SpitzerAs the columnist and writer Katha Pollitt opines in the current issue of The Nation:

Just once I’d like to see a male politician caught in a sex scandal stand up there at a press conference all by himself. You want to be an alpha male with extra helpings of testosterone and appetites that cannot be denied? Fine…….but if you get caught, don’t drag your wife in front of the cameras to prove how strong your marriage is. Practice saying these words: "No, darling, I could never live with myself if I let you humiliate yourself in public….."

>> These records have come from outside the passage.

-- ==== Sys2Proof/Laws/Run.lean ====
section
/-! SUPPORT. Runs of several steps (`Host.Core.run` at `Sys2Proof.core`), one step at a time. -/

namespace Sys2Proof.Machine

theorem run_zero (s : State) : Host.Core.run Sys2Proof.core 0 s = .next s := rfl

theorem run_succ_of_next {k : Nat} {s s' : State} (h : step s = .next s') :
    Host.Core.run Sys2Proof.core (k + 1) s = Host.Core.run Sys2Proof.core k s' := by
  have general : ∀ (M : Host.Core) (a b : M.State), M.step a = .next b →
      M.run (k + 1) a = M.run k b := fun M a b hab => by simp [Host.Core.run, hab]
  exact general Sys2Proof.core s s' h

theorem run_succ_eq_next {k : Nat} {s t : State}
    (h : Host.Core.run Sys2Proof.core (k + 1) s = .next t) :
    ∃ s', step s = .next s' ∧ Host.Core.run Sys2Proof.core k s' = .next t := by
  have general : ∀ (M : Host.Core) (a c : M.State), M.run (k + 1) a = .next c →
      ∃ b, M.step a = .next b ∧ M.run k b = .next c := fun M a c hac => by
    simp only [Host.Core.run] at hac
    split at hac
    · exact ⟨_, ‹_›, hac⟩
    · cases hac
    · cases hac
  exact general Sys2Proof.core s t h

/-- A run of `k + j` steps that gives a state passes through the state after `k` of them. -/
theorem run_add_eq_next {k j : Nat} {s t : State}
    (h : Host.Core.run Sys2Proof.core (k + j) s = .next t) :
    ∃ s', Host.Core.run Sys2Proof.core k s = .next s' ∧
      Host.Core.run Sys2Proof.core j s' = .next t := by
  induction k generalizing s with
  | zero => exact ⟨s, rfl, by rwa [Nat.zero_add] at h⟩
  | succ k ih =>
    rw [Nat.succ_add] at h
    obtain ⟨s₁, h1, h2⟩ := run_succ_eq_next h
    obtain ⟨s', h3, h4⟩ := ih h2
    exact ⟨s', (run_succ_of_next h1).trans h3, h4⟩

/-- What every step keeps, every run keeps. -/
theorem run_keeps (P : State → Prop) (keeps : ∀ s s' : State, P s → step s = .next s' → P s')
    {k : Nat} {s t : State} (hs : P s) (h : Host.Core.run Sys2Proof.core k s = .next t) : P t := by
  induction k generalizing s with
  | zero => rw [run_zero] at h; cases h; exact hs
  | succ k ih =>
    obtain ⟨s', h1, h2⟩ := run_succ_eq_next h
    exact ih (keeps s s' hs h1) h2

end Sys2Proof.Machine
end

There was Silda Wall Spitzer, the wife of the now-former Governor of New York, not once but twice (!), at her husband’s side, looking stricken and shell-shocked. And the same thought occurred to me — be a man! Stand up there on your own. There’s no political face left to be saved. Maybe Suzanne Craig, Dina McGreevey or, oh yeah, Hillary, should have flown to Paris when they faced similar photo-ops. Or maybe stayed home to deal with the rage and anguish of their children.

In the end, it doesn’t matter…..the outcome will be the same! As Pollitt so rightly (and indignantly) says, "People may use the words like stoic or dignified, but really what they’re thinking is doormat or enabler."

As we move towards the possible election of the first woman President of the United States, isn’t it time we gave political wives a permanent pass on this uniquely arcane form of political theater?